Sasaki Takayuki, Tsuchiya Yoshiyuki, Ariyoshi Michiyo, Nakano Ryohei, Ushijima Koichiro, Kubo Yasutaka, Mori Izumi C, Higashiizumi Emi, Galis Ivan, Yamamoto Yoko
Institute of Plant Science and Resources, Okayama University, Chuo 2-20-1, Kurashiki, Okayama, 710-0046 Japan
Institute of Plant Science and Resources, Okayama University, Chuo 2-20-1, Kurashiki, Okayama, 710-0046 Japan.
Plant Cell Physiol. 2016 Nov;57(11):2367-2379. doi: 10.1093/pcp/pcw157. Epub 2016 Sep 11.

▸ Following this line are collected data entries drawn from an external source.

-- ==== Sys2Proof/Machine/State.lean ====
section
/-! DEFINITION. The architectural state (10_state.md R20) as plain data, with the values the block presents to
its surroundings and what the surroundings present to it; and the state after reset (R38). -/

namespace Sys2Proof.Machine

/-- Why a step stops with a fault. -/
inductive Fault where
  /-- A second `START_SAMPLING` while `RUN = 1` (45_host_ops.md R191, 60_exceptions.md R221): raised by the
  meaning of `START_SAMPLING` only. Safe: the spec says nothing of such an execution, and neither can a proof. -/
  | secondStart
  deriving DecidableEq, Repr

/-- Why a step is refused. -/
inductive Refusal where
  /-- An instruction whose meaning has not been written: raised by no arm. Safe. -/
  | notModelled (mnemonic : String)
  deriving DecidableEq, Repr

structure State where
  /-- `RUN` (R21): the sampler has been launched. -/
  run : Bool
  /-- `PH` (R22): the phase, the block's program counter. -/
  ph : Phase
  /-- `BITIDX` (R23): the index of the data bit being received. -/
  bitIdx : BitVec 6
  /-- `DLY` (R24): ticks spent so far in a drive phase or in `SLEEP`. -/
  dly : BitVec 22
  /-- `EL` (R25): elapsed count of the wait in progress. -/
  el : BitVec 8
  /-- `RAW` (R26): the Raw Register. -/
  raw : BitVec 40
  /-- `HUM_RAW` (R27): the Reading's humidity in tenths of a percent. -/
  humRaw : BitVec 16
  /-- `TMP_SIGN` (R28): the Reading's temperature sign, true is negative. -/
  tmpSign : Bool
  /-- `TMP_MAG` (R28): the Reading's temperature magnitude in tenths of a degree. -/
  tmpMag : BitVec 15
  /-- `LAST` (R29): the Decode Status of the most recently finished attempt. -/
  last : Status
  /-- The input capture register (R31): the level of the line sampled at the current tick. -/
  pinIn : Level
  /-- The event outputs (60_exceptions.md R218): the one that is high in the interval after the latest tick. -/
  strobe : Option Strobe
  /-- `h_rdata` (20_memory.md R53): the word the latest host read returned. -/
  hRdata : Word
  /-- The number of the next tick, counted from the release of reset (00_scope.md R7). -/
  tickNo : Nat
  /-- What the surroundings present next, in order (R8); the model's own field. -/
  env : List Event
  /-- How many free events were drawn after the listed ones; the model's own field (log entry 1). -/
  draws : Nat
  deriving DecidableEq, Repr

/-- The state after reset (R38). `hRdata` and `pinIn` have no reset value in the spec (log entries 4 and 5);
nothing is listed in `env` and no free event has been drawn. -/
def State.reset : State where
  run := false
  ph := .idle
  bitIdx := 0
  dly := 0
  el := 0
  raw := 0
  humRaw := 0
  tmpSign := false
  tmpMag := 0
  last := .noneYet
  pinIn := .low
  strobe := none
  hRdata := 0
  tickNo := 0
  env := []
  draws := 0

end Sys2Proof.Machine
end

The aluminum-activated malate transporter (ALMT) family of proteins transports malate and/or inorganic anions across plant membranes. To demonstrate the possible role of ALMT genes in tomato fruit development, we focused on SlALMT4 and SlALMT5, the two major genes expressed during fruit development. Predicted proteins were classified into clade 2 of the family, many members of which localize to endomembranes. Tissue-specific gene expression was determined using transgenic tomato expressing the β-glucuronidase reporter gene controlled by their own promoters. Both the genes were expressed in vascular bundles connecting to developing seeds in fruit and in the embryo of mature seeds. Further, SlALMT5 was expressed in embryo in developing seeds in fruit. Subcellular localization of both proteins to the endoplasmic reticulum (ER) was established by transiently expressing the green fluorescent protein fusions in plant protoplasts. SlALMT5 probably localized to other endomembranes as well. Localization of SlALMT5 to the ER was also confirmed by immunoblot analysis. The transport function of both SlALMT proteins was investigated electrophysiologically in Xenopus oocytes. SlALMT5 transported malate and inorganic anions such as nitrate and chloride, but not citrate. SlALMT4 also transported malate, but the results were less consistent perhaps because it did not localize strongly to the plasma membrane. To elucidate the physiological role of SlALMT5 further, we overexpressed SlALMT5 in tomato. Compared with the wild type, overexpressors exhibited higher malate and citrate contents in mature seeds, but not in fruit. We conclude that the malate transport function of SlALMT5 expressed in developing fruit influences the organic acid contents in mature seeds.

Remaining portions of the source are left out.